--- EXERCISE MATERIAL Enclosed Below ---

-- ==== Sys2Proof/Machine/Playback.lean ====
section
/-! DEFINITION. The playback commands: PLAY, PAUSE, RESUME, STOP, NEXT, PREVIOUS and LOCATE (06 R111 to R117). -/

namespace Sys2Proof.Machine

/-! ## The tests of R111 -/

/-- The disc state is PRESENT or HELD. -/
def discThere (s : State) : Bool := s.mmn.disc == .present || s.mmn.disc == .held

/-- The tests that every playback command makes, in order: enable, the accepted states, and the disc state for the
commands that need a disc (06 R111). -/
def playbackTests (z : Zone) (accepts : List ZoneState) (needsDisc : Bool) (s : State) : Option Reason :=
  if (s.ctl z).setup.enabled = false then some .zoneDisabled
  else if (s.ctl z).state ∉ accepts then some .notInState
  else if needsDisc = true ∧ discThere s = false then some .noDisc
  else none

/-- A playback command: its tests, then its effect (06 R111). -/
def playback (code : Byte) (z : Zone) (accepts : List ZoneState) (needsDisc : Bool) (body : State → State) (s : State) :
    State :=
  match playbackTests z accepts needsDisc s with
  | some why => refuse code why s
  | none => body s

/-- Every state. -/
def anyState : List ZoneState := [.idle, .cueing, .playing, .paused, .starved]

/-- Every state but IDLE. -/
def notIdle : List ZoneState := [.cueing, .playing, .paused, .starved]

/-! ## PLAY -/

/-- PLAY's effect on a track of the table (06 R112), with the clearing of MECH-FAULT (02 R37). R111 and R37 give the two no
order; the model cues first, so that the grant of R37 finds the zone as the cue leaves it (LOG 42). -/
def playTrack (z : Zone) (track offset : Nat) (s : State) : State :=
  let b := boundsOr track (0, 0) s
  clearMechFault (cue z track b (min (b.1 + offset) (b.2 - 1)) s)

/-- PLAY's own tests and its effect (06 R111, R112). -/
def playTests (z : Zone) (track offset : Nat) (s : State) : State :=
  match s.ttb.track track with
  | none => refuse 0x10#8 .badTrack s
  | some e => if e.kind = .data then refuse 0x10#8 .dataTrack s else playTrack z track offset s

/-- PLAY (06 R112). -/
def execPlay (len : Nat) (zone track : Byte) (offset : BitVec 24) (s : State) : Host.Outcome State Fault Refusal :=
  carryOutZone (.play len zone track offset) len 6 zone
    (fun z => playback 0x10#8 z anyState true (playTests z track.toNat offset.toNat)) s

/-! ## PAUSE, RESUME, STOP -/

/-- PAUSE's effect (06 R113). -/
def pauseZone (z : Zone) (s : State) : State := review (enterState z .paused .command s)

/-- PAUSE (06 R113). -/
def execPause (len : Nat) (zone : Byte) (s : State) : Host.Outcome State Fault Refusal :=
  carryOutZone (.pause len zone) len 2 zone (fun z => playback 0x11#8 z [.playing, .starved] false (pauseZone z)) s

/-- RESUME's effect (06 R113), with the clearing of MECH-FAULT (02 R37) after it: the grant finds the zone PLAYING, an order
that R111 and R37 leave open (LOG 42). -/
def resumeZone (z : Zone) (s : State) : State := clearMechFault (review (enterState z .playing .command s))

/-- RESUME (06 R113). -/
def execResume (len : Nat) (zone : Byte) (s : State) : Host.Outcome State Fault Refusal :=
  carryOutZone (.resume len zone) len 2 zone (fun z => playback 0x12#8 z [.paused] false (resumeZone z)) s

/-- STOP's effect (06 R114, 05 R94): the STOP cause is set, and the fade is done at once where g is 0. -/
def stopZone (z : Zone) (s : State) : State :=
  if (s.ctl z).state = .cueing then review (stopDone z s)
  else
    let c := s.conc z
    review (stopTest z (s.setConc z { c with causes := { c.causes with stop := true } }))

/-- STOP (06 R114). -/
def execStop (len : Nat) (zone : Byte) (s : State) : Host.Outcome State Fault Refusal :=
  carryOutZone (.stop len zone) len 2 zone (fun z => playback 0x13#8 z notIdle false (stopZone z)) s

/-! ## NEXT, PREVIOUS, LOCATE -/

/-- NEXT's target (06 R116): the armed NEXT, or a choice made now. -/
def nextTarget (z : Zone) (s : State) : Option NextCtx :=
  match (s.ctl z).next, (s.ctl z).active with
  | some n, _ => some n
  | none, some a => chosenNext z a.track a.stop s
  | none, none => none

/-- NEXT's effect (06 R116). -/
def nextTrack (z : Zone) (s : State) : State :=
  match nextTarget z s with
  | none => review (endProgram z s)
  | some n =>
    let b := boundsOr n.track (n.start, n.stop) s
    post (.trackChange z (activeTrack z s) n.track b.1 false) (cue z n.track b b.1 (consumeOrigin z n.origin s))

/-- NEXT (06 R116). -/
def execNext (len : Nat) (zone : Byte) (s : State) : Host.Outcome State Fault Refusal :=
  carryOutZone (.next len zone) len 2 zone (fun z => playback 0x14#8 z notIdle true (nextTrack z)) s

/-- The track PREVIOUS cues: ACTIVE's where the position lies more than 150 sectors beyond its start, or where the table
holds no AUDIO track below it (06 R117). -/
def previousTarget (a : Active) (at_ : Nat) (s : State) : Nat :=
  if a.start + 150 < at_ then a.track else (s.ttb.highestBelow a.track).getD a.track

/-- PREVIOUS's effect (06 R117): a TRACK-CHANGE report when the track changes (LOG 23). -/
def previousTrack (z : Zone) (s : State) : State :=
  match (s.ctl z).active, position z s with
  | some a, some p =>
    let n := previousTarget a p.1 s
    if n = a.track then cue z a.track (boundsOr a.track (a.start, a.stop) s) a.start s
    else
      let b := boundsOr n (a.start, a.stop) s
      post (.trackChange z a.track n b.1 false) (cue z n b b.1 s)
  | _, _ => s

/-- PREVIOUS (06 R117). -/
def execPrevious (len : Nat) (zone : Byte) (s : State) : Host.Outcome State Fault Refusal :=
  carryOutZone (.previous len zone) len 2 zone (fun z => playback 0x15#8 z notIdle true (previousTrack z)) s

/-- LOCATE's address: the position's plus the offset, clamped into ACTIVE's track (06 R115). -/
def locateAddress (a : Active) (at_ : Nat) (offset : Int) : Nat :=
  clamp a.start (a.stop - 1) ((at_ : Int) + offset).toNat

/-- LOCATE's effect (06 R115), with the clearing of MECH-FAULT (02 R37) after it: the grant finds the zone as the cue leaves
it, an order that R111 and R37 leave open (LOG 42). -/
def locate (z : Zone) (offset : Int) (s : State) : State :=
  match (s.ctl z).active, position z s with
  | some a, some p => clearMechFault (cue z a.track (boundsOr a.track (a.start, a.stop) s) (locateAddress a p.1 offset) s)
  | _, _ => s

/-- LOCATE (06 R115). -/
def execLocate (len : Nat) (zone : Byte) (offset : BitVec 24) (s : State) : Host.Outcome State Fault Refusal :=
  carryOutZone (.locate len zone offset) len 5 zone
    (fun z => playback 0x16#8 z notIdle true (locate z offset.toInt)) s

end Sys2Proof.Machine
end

--- End of Enclosed EXERCISE MATERIAL ---

Nothing in the records should differ from the original when you retype them.

EXPECTED ANSWER
-- ==== Sys2Proof/Machine/Playback.lean ====
section
/-! DEFINITION. The playback commands: PLAY, PAUSE, RESUME, STOP, NEXT, PREVIOUS and LOCATE (06 R111 to R117). -/

namespace Sys2Proof.Machine

/-! ## The tests of R111 -/

/-- The disc state is PRESENT or HELD. -/
def discThere (s : State) : Bool := s.mmn.disc == .present || s.mmn.disc == .held

/-- The tests that every playback command makes, in order: enable, the accepted states, and the disc state for the
commands that need a disc (06 R111). -/
def playbackTests (z : Zone) (accepts : List ZoneState) (needsDisc : Bool) (s : State) : Option Reason :=
  if (s.ctl z).setup.enabled = false then some .zoneDisabled
  else if (s.ctl z).state ∉ accepts then some .notInState
  else if needsDisc = true ∧ discThere s = false then some .noDisc
  else none

/-- A playback command: its tests, then its effect (06 R111). -/
def playback (code : Byte) (z : Zone) (accepts : List ZoneState) (needsDisc : Bool) (body : State → State) (s : State) :
    State :=
  match playbackTests z accepts needsDisc s with
  | some why => refuse code why s
  | none => body s

/-- Every state. -/
def anyState : List ZoneState := [.idle, .cueing, .playing, .paused, .starved]

/-- Every state but IDLE. -/
def notIdle : List ZoneState := [.cueing, .playing, .paused, .starved]

/-! ## PLAY -/

/-- PLAY's effect on a track of the table (06 R112), with the clearing of MECH-FAULT (02 R37). R111 and R37 give the two no
order; the model cues first, so that the grant of R37 finds the zone as the cue leaves it (LOG 42). -/
def playTrack (z : Zone) (track offset : Nat) (s : State) : State :=
  let b := boundsOr track (0, 0) s
  clearMechFault (cue z track b (min (b.1 + offset) (b.2 - 1)) s)

/-- PLAY's own tests and its effect (06 R111, R112). -/
def playTests (z : Zone) (track offset : Nat) (s : State) : State :=
  match s.ttb.track track with
  | none => refuse 0x10#8 .badTrack s
  | some e => if e.kind = .data then refuse 0x10#8 .dataTrack s else playTrack z track offset s

/-- PLAY (06 R112). -/
def execPlay (len : Nat) (zone track : Byte) (offset : BitVec 24) (s : State) : Host.Outcome State Fault Refusal :=
  carryOutZone (.play len zone track offset) len 6 zone
    (fun z => playback 0x10#8 z anyState true (playTests z track.toNat offset.toNat)) s

/-! ## PAUSE, RESUME, STOP -/

/-- PAUSE's effect (06 R113). -/
def pauseZone (z : Zone) (s : State) : State := review (enterState z .paused .command s)

/-- PAUSE (06 R113). -/
def execPause (len : Nat) (zone : Byte) (s : State) : Host.Outcome State Fault Refusal :=
  carryOutZone (.pause len zone) len 2 zone (fun z => playback 0x11#8 z [.playing, .starved] false (pauseZone z)) s

/-- RESUME's effect (06 R113), with the clearing of MECH-FAULT (02 R37) after it: the grant finds the zone PLAYING, an order
that R111 and R37 leave open (LOG 42). -/
def resumeZone (z : Zone) (s : State) : State := clearMechFault (review (enterState z .playing .command s))

/-- RESUME (06 R113). -/
def execResume (len : Nat) (zone : Byte) (s : State) : Host.Outcome State Fault Refusal :=
  carryOutZone (.resume len zone) len 2 zone (fun z => playback 0x12#8 z [.paused] false (resumeZone z)) s

/-- STOP's effect (06 R114, 05 R94): the STOP cause is set, and the fade is done at once where g is 0. -/
def stopZone (z : Zone) (s : State) : State :=
  if (s.ctl z).state = .cueing then review (stopDone z s)
  else
    let c := s.conc z
    review (stopTest z (s.setConc z { c with causes := { c.causes with stop := true } }))

/-- STOP (06 R114). -/
def execStop (len : Nat) (zone : Byte) (s : State) : Host.Outcome State Fault Refusal :=
  carryOutZone (.stop len zone) len 2 zone (fun z => playback 0x13#8 z notIdle false (stopZone z)) s

/-! ## NEXT, PREVIOUS, LOCATE -/

/-- NEXT's target (06 R116): the armed NEXT, or a choice made now. -/
def nextTarget (z : Zone) (s : State) : Option NextCtx :=
  match (s.ctl z).next, (s.ctl z).active with
  | some n, _ => some n
  | none, some a => chosenNext z a.track a.stop s
  | none, none => none

/-- NEXT's effect (06 R116). -/
def nextTrack (z : Zone) (s : State) : State :=
  match nextTarget z s with
  | none => review (endProgram z s)
  | some n =>
    let b := boundsOr n.track (n.start, n.stop) s
    post (.trackChange z (activeTrack z s) n.track b.1 false) (cue z n.track b b.1 (consumeOrigin z n.origin s))

/-- NEXT (06 R116). -/
def execNext (len : Nat) (zone : Byte) (s : State) : Host.Outcome State Fault Refusal :=
  carryOutZone (.next len zone) len 2 zone (fun z => playback 0x14#8 z notIdle true (nextTrack z)) s

/-- The track PREVIOUS cues: ACTIVE's where the position lies more than 150 sectors beyond its start, or where the table
holds no AUDIO track below it (06 R117). -/
def previousTarget (a : Active) (at_ : Nat) (s : State) : Nat :=
  if a.start + 150 < at_ then a.track else (s.ttb.highestBelow a.track).getD a.track

/-- PREVIOUS's effect (06 R117): a TRACK-CHANGE report when the track changes (LOG 23). -/
def previousTrack (z : Zone) (s : State) : State :=
  match (s.ctl z).active, position z s with
  | some a, some p =>
    let n := previousTarget a p.1 s
    if n = a.track then cue z a.track (boundsOr a.track (a.start, a.stop) s) a.start s
    else
      let b := boundsOr n (a.start, a.stop) s
      post (.trackChange z a.track n b.1 false) (cue z n b b.1 s)
  | _, _ => s

/-- PREVIOUS (06 R117). -/
def execPrevious (len : Nat) (zone : Byte) (s : State) : Host.Outcome State Fault Refusal :=
  carryOutZone (.previous len zone) len 2 zone (fun z => playback 0x15#8 z notIdle true (previousTrack z)) s

/-- LOCATE's address: the position's plus the offset, clamped into ACTIVE's track (06 R115). -/
def locateAddress (a : Active) (at_ : Nat) (offset : Int) : Nat :=
  clamp a.start (a.stop - 1) ((at_ : Int) + offset).toNat

/-- LOCATE's effect (06 R115), with the clearing of MECH-FAULT (02 R37) after it: the grant finds the zone as the cue leaves
it, an order that R111 and R37 leave open (LOG 42). -/
def locate (z : Zone) (offset : Int) (s : State) : State :=
  match (s.ctl z).active, position z s with
  | some a, some p => clearMechFault (cue z a.track (boundsOr a.track (a.start, a.stop) s) (locateAddress a p.1 offset) s)
  | _, _ => s

/-- LOCATE (06 R115). -/
def execLocate (len : Nat) (zone : Byte) (offset : BitVec 24) (s : State) : Host.Outcome State Fault Refusal :=
  carryOutZone (.locate len zone offset) len 5 zone
    (fun z => playback 0x16#8 z notIdle true (locate z offset.toInt)) s

end Sys2Proof.Machine
end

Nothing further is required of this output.